-- ==== Sys2Proof/Machine/Channels.lean ====
section
/-! DEFINITION. Message channels: opening, sending, arrival, dispatch, credit and closing (spec 11, 02 R56 to R61). -/

namespace Sys2Proof.Machine

/-- The reader's core as a system address; chip ID 0xFFF is this chip. -/
def Cho.dest (e : Env) (x : Cho) : Word := e.normChip (saCore x.dchip 1 x.dlcid 0)

/-- The open request of CHO n (R354). -/
def openReqEmit (e : Env) (n : Nat) (x : Cho) : Emit := .svc (x.dest e) 0 (.openReq x.dchi e.chip e.lcid n x.dyn)

/-- OPEN, or EN written as 1 (R353, R354): without effect in OPENING and OPEN. -/
def choOpen (e : Env) (c : Core) (n : Nat) : Core × List Emit :=
  let x := c.choAt n
  match x.fsm.st with
  | .off => (c.setCho n { x with fsm := x.fsm.write true }, [openReqEmit e n x])
  | .stopping => (c.setCho n { x with fsm := x.fsm.write true }, [])
  | _ => (c, [])

/-- The close request of CHO n, placed behind the channel's messages (R368). -/
def Core.queueClose (e : Env) (c : Core) (n : Nat) : Core :=
  let x := c.choAt n
  { c with out := c.out ++ [{ cho := n, dyn := x.dyn, stream := x.stream, dst := x.dest e, dchi := x.dchi, epoch := x.epoch }] }

/-- CLOSE, or EN written as 0, on an outbound endpoint (Table 11-1, R368). -/
def choClose (e : Env) (c : Core) (n : Nat) : Core :=
  let x := c.choAt n
  let c' := c.setCho n { x with fsm := x.fsm.write false }
  if x.fsm.st = .on then c'.queueClose e n else c'

/-- Messages of endpoint m not yet dispatched become consumed (R364). -/
def dropUndispatched (m : Nat) (ms : List RMsg) : List RMsg :=
  ms.map fun x => if x.chi = m ∧ x.st = .undispatched then { x with st := .consumed } else x

/-- Closing inbound endpoint m: epoch, dropped messages, and the close notice when wanted, which says whether it answers a close request (R369, R373). -/
def chiClose (e : Env) (c : Core) (m : Nat) (notice : Bool) (answer : Bool := false) : Core × List Emit :=
  let x := c.chiAt m
  if x.fsm.st = .on ∨ x.fsm.st = .starting then
    let r := c.ringAt x.ring
    let lost := r.msgs.countP fun q => decide (q.chi = m) && q.st == .undispatched
    let c1 := c.setRing x.ring { r with msgs := dropUndispatched m r.msgs }
    let c2 := c1.setChi m { x with fsm := { en := false, st := .off, pend := false, cerr := false }, epoch := x.epoch + 1, peer := none, drop := x.drop + lost }
    let em : List Emit := match notice, x.peer with
      | true, some p => [.svc (e.normChip (saCore p.chip 1 p.lcid 0)) 0 (.closeNotice p.cho x.epoch.toNat answer)]
      | _, _ => []
    let s := ringSettle e c2 x.ring
    (s.1, em ++ s.2)
  else (c, [])

/-- CHI.m.CFG.EN = 1 (R355, Table 19-8). -/
def chiOpen (c : Core) (m : Nat) : Core := let x := c.chiAt m; c.setChi m { x with fsm := x.fsm.write true }

/-- A ring enters STOPPING: every OPEN endpoint bound to it closes in the same step (R183, R369). -/
def ringDisable (e : Env) (c : Core) (n : Nat) : Core × List Emit :=
  let r := c.ringAt n
  let c1 := c.setRing n { r with fsm := r.fsm.write false }
  if r.fsm.st = .on then
    (List.range 64).foldl (fun acc m =>
      let x := acc.1.chiAt m
      if x.fsm.st = .on ∧ x.ring = n then let q := chiClose e acc.1 m true; (q.1, acc.2 ++ q.2) else acc) (c1, [])
  else (c1, [])

/-- Shares already granted from ring n by the other OPEN endpoints (R355). -/
def sharesOf (c : Core) (n m : Nat) : Nat :=
  ((List.range 64).map fun i => let x := c.chiAt i; if i ≠ m ∧ x.fsm.st = .on ∧ x.ring = n then x.share else 0).sum

/-- An open request reaches CHI m (R355, R356). -/
def openArrives (e : Env) (c : Core) (m chip lcid cho : Nat) (dyn : Bool) : Core × List Emit :=
  let x := c.chiAt m
  let r := c.ringAt x.ring
  let back := e.normChip (saCore chip 1 lcid 0)
  let ok := x.fsm.st == .starting && x.dyn == dyn && r.fsm.st == .on && r.pkind == 1 && r.crkind == 1
    && decide (r.ckind ≤ 1) && decide (1 ≤ x.share) && decide (x.share + sharesOf c x.ring m ≤ r.cap)
  if ok then
    (c.setChi m { x with fsm := x.fsm.startOk, peer := some ⟨chip, lcid, cho⟩, last := ⟨chip, lcid, cho⟩ },
     [.svc back 0 (.grant cho x.epoch.toNat r.slotKind r.slot x.share)])
  else (c, [.svc back 0 (.refusal cho 0)])

/-- A grant reaches CHO n (Table 11-1): CREDIT, EPOCH, KIND and SLOT; straight to CLOSING when CLOSE came first. -/
def grantArrives (e : Env) (c : Core) (n epoch : Nat) (slotKind : Bool) (slot units : Nat) : Core :=
  let x := c.choAt n
  if x.fsm.st = .starting then
    let c1 := c.setCho n { x with fsm := x.fsm.startOk, epoch := epoch, slotKind := slotKind, slot := if slotKind then slot else 0, grant := units, credit := units }
    if x.fsm.en then c1 else c1.queueClose e n
  else c

/-- A refusal (CCAUSE 3) or an error response (CCAUSE 4) reaches CHO n (Table 11-1). -/
def refusalArrives (c : Core) (n ccause : Nat) : Core :=
  let x := c.choAt n
  if x.fsm.st = .starting then c.setCho n { x with fsm := { x.fsm.startRefused with cerr := false }, ccause := ccause } else c

/-- CHO n goes to CLOSED on its own account with a CCAUSE; OPENING follows at once when PEND is set, and its open request is sent (R353, R582). -/
def choOwnClear (e : Env) (c : Core) (n ccause : Nat) : Core × List Emit :=
  let x := c.choAt n
  let y := { x with fsm := x.fsm.ownClear, credit := 0, ccause := ccause }
  (c.setCho n y, if y.fsm.st = .starting then [openReqEmit e n y] else [])

/-- A close notice reaches CHO n (Table 11-1, R353, R369): CCAUSE 1 when it answers the close request of a CLOSING one. -/
def closeNoticeArrives (e : Env) (c : Core) (n epoch : Nat) (answer : Bool) : Core × List Emit :=
  let x := c.choAt n
  if (x.fsm.st = .on ∨ x.fsm.st = .stopping) ∧ x.epoch = epoch then
    choOwnClear e c n (if x.fsm.st = .stopping ∧ answer = true then 1 else 2)
  else (c, [])

/-- Returned credit reaches CHO n (R367). -/
def creditArrives (c : Core) (n epoch units : Nat) : Core :=
  let x := c.choAt n
  if x.fsm.st = .on ∧ x.epoch = epoch then c.setCho n { x with credit := min x.grant (x.credit + units) } else c

/-- A close request reaches CHI m (R368); `sender` is that of a dynamic channel's request. -/
def closeReqArrives (e : Env) (c : Core) (m epoch : Nat) (sender : Option Peer) : Core × List Emit :=
  let x := c.chiAt m
  let senderOk : Bool := match sender with | none => true | some p => !x.dyn || x.peer == some p
  if x.fsm.st = .on ∧ x.epoch.toNat = epoch ∧ senderOk = true then chiClose e c m true true else (c, [])

/-! ## Sending (R358 to R362) -/

/-- Message places in use: being read or read and not injected, or held for a boundary (R361, R523). -/
def Core.placesUsed (c : Core) : Nat :=
  c.out.countP (fun o => o.msg.isSome) + c.pace.held.countP (fun h => h.act.isMessage)

/-- Units of a message (R358). -/
def msgUnits (slotKind : Bool) (len : Nat) : Nat := if slotKind then 1 else 1 + (len + 15) / 16

/-- A SEND keeps its place in issue order until its payload has been read (R66, R69, R360; log entry 33). -/
def Core.keepPlace (c : Core) (t a len : Nat) : Core :=
  if (c.thread t).st = .wait ∧ (c.thread t).place.isSome then c else c.takePlace t true a len false

/-- The message of a SEND by thread t on CHO idx, as its header stands when credit is taken; its payload is still to be read (R358, R361). -/
def outOf (e : Env) (c : Core) (t idx len : Nat) : OutMsg :=
  let x := c.choAt idx
  { cho := idx, dyn := x.dyn, stream := x.stream, dst := x.dest e, dchi := x.dchi, epoch := x.epoch, reader := some t
    msg := some { epoch := x.epoch, chi := x.dchi, seq := x.msg % 2 ^ 32, cho := idx, chip := e.chip, lcid := e.lcid, psn := false, data := List.replicate len 0 } }

/-- The test of a SEND by thread t once its operands stand (R358). -/
def sendTest (e : Env) (c : Core) (t idx a len : Nat) (op : Bool → WaitOp) (waited : Bool) : Res :=
  let x := c.choAt idx
  let wait : Res :=
    let c' := if waited then c else c.setCho idx { x with stall := x.stall + 1 }
    .ok (c'.keepPlace t a len, .wait .sendCredit (op true), [])
  match x.fsm.st with
  | .off | .stopping => .error { code := 0x1E, sub := idx }
  | .starting => wait
  | .on =>
    let u := msgUnits x.slotKind len
    if (x.slotKind && decide (16 * x.slot - 16 < len)) || decide (x.grant < u) then .error { code := 0x1D, sub := idx }
    else if u ≤ x.credit ∧ c.placesUsed < 4 then
      let c1 := c.setCho idx { x with credit := x.credit - u, msg := x.msg + 1 }
      let c2 := { c1 with out := c1.out ++ [outOf e c1 t idx len] }
      .ok (c2.keepPlace t a len, .wait .sendRead (.sendRead a len), [])
    else wait

/-- SEND (R126, R358). -/
def opSend (ra rb rc : Nat) (waited : Bool) : Body := fun e c t => do
  let th := c.thread t
  let h ← needHnd (th.reg ra) [1]
  let p ← needTag (th.reg rb) [.ptr]
  let n ← needInt (th.reg rc)
  if n.toInt < 0 ∨ 4096 < n.toInt then .error (evBounds 0)
  else if !ptrRange p n.toNat false then .error (evBounds (iWord (ptrAddr p)))
  else
    let a := (ptrAddr p).toNat
    if !waited && c.placeHeld t true a n.toNat false then
      return (c.placeWait t true a n.toNat false, .wait .conflict (.send ra rb rc waited), [])
    sendTest e c t (hndIndex h) a n.toNat (fun w => .send ra rb rc w) waited

/-- The payload of a message: its bytes, the marked words, and the header's POISON bit (R360). -/
def Msg.fill (m : Msg) (sp : Spad) (a len : Nat) : Msg :=
  let words := (List.range ((len + 7) / 8)).filter fun i => sp.poisonIn (a + 8 * i) (min 8 (len - 8 * i))
  { m with psn := !words.isEmpty, data := sp.wideRead a len, pz := words }

/-- The end of the payload read of thread t's SEND: the message is placed for injection (R360, R361). -/
def sendPlace (c : Core) (t a len : Nat) : Core :=
  { c with out := c.out.map fun o => if o.reader = some t then { o with reader := none, msg := o.msg.map fun m => m.fill c.spad a len } else o }

/-- The oldest message or close request that may leave: it is read, and nothing of its channel stands before it (R351, R368). -/
def nextOut : List Nat → List OutMsg → Option (OutMsg × List OutMsg)
  | _, [] => none
  | behind, o :: r =>
    if o.reader.isNone && !behind.contains o.cho then some (o, r)
    else (nextOut (o.cho :: behind) r).map fun p => (p.1, o :: p.2)

/-- MESSAGE_INJECT: the oldest waiting message or close request leaves (R351, R361, R362, R368). -/
def messageInject (e : Env) (c : Core) : Core × List Emit :=
  match nextOut [] c.out with
  | none => (c, [])
  | some (o, rest) =>
    let c' := { c with out := rest }
    match o.msg with
    | some m =>
      if o.dyn then (c', [.svc o.dst 0 (.message m)]) else c'.outbound (.inject o.stream (.message m))
    | none =>
      if o.dyn then (c', [.svc o.dst 0 (.closeReq o.dchi o.epoch e.chip e.lcid o.cho)])
      else if c.holdRoom then c'.outbound (.inject o.stream (.closeReq o.epoch o.dchi))
      else (c, [])

/-! ## Arrival and dispatch (R363 to R366, R56 to R58) -/

/-- The header of Table 5-4 as 16 bytes. -/
def headerBytes (m : Msg) (split : Nat) : List Byte :=
  leBytes 8 (pack [(m.epoch, 48, 16), (m.chi, 40, 8), (b2n m.psn, 32, 1), (split, 16, 16), (m.data.length, 0, 16)]).toNat
    ++ leBytes 8 (pack [(m.seq, 32, 32), (m.cho, 24, 8), (m.chip, 12, 12), (m.lcid, 0, 12)]).toNat

/-- A message reaches its endpoint (R188 to R192, R363). -/
def messageArrives (c : Core) (m : Msg) : Core :=
  let x := c.chiAt m.chi
  let r := c.ringAt x.ring
  let len := m.data.length
  let u := msgUnits r.slotKind len
  let drop := c.setChi m.chi { x with drop := x.drop + 1 }
  if x.fsm.st ≠ .on ∨ x.epoch.toNat ≠ m.epoch ∨ r.fsm.st ≠ .on ∨ r.cap - r.fill < u then drop
  else
    let toEnd := (r.cap - r.tail) * r.unit - 16
    let split := if r.slotKind then len else min len toEnd
    let pad := if r.slotKind then [] else List.replicate ((16 - len % 16) % 16) (0 : Byte)
    let s1 := ringWrite c.spad r r.tail 0 (headerBytes m split) []
    let s2 := ringWrite s1 r r.tail 16 (m.data ++ pad) m.pz
    let rm : RMsg := { pos := r.tail, units := u, chi := m.chi, epoch := m.epoch, len := len, cho := m.cho, chip := m.chip, lcid := m.lcid }
    let c1 := { (c.setRing x.ring { r.produce u with msgs := r.msgs ++ [rm] }) with spad := s2 }
    c1.setChi m.chi { x with rcv := x.rcv + 1 }

/-- The oldest undispatched message of ring n, when the ring dispatches (R57). -/
def ringOffer (c : Core) (n : Nat) : Option RMsg :=
  let r := c.ringAt n
  if r.ckind = 1 ∧ (r.fsm.st = .on ∨ r.fsm.st = .stopping) then r.msgs.find? fun m => m.st == .undispatched else none

/-- The ring whose offer has the highest handler level, the lowest index first among equals (R57). -/
def bestOffer (c : Core) : Option (Nat × RMsg) :=
  (List.range 16).foldl (fun acc n =>
    match ringOffer c n with
    | none => acc
    | some m =>
      match acc with
      | none => some (n, m)
      | some (_, b) => if (c.chiAt b.chi).lvl < (c.chiAt m.chi).lvl then some (n, m) else acc) none

/-- The lowest-numbered eligible thread (R56, R57). -/
def idleThread (e : Env) (c : Core) : Option Nat :=
  (List.range e.nthr).find? fun t => (c.thread t).st == .idle && (c.thread t).disp

/-- Dispatch of message m of ring n onto thread t (R58, R365). -/
def dispatchTo (e : Env) (c : Core) (n t : Nat) (m : RMsg) : Core :=
  let r := c.ringAt n
  let x := c.chiAt m.chi
  let u := if r.slotKind then r.slot else 1
  let pos := m.pos * u
  let ep := x.epoch.toNat
  let c1 := c.setRing n { r with msgs := r.msgs.map fun q => if q = m then { q with st := .held } else q }
  c1.updThread t fun th =>
    { ((th.setReg 1 ⟨mkHnd 6 n pos ep, .hnd⟩).setReg 2 (tint (BitVec.ofNat 64 m.len))) with
      pc := x.haddr, smode := x.hmode, lc0 := 0, lc1 := 0, st := .run, wcause := .none, waitOp := none
      slot := none, shadow := false, msg := some { ring := n, pos := m.pos, epoch := m.epoch }, wdtFrom := e.tb, wdtFired := false }

/-- HANDLER_DISPATCH: at most one message a step, while CORE.CTL.DISPEN = 1 (R56 to R58). -/
def handlerDispatch (e : Env) (c : Core) : Core :=
  if c.dispen && !c.held then
    match bestOffer c, idleThread e c with
    | some (n, m), some t => dispatchTo e c n t m
    | _, _ => c
  else c

/-- DONE (R59, R193, R366). -/
def opDone : Body := fun e c t =>
  let th := c.thread t
  let c1 := c.updThread t fun th => { th with msg := none }
  match th.msg with
  | none => .ok (c1, .idle, [])
  | some h =>
    let r := c1.ringAt h.ring
    let c2 := c1.setRing h.ring { r with msgs := r.msgs.map fun q =>
      if q.pos = h.pos ∧ q.epoch = h.epoch ∧ q.st = .held then { q with st := .consumed } else q }
    let s := ringSettle e c2 h.ring
    .ok (s.1, .idle, s.2)

/-- OPEN (R354). -/
def opOpen (ra : Nat) : Body := fun e c t => do
  let h ← needHnd ((c.thread t).reg ra) [1]
  let r := choOpen e c (hndIndex h)
  return (r.1, .seq, r.2)

/-- CLOSE on a CHO or a CHI (R368, R369). -/
def opClose (ra : Nat) : Body := fun e c t => do
  let h ← needHnd ((c.thread t).reg ra) [1, 2]
  if hndKind h = 1 then return (choClose e c (hndIndex h), .seq, [])
  else
    let r := chiClose e c (hndIndex h) true
    return (r.1, .seq, r.2)

end Sys2Proof.Machine
end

- How to complete this task
Would you please repeat exactly the lines above, starting at the line with "let s1 := ringWrite" and stopping at the line with "let rm : RMsg", both included?

- Answer section
    let s1 := ringWrite c.spad r r.tail 0 (headerBytes m split) []
    let s2 := ringWrite s1 r r.tail 16 (m.data ++ pad) m.pz
    let rm : RMsg := { pos := r.tail, units := u, chi := m.chi, epoch := m.epoch, len := len, cho := m.cho, chip := m.chip, lcid := m.lcid }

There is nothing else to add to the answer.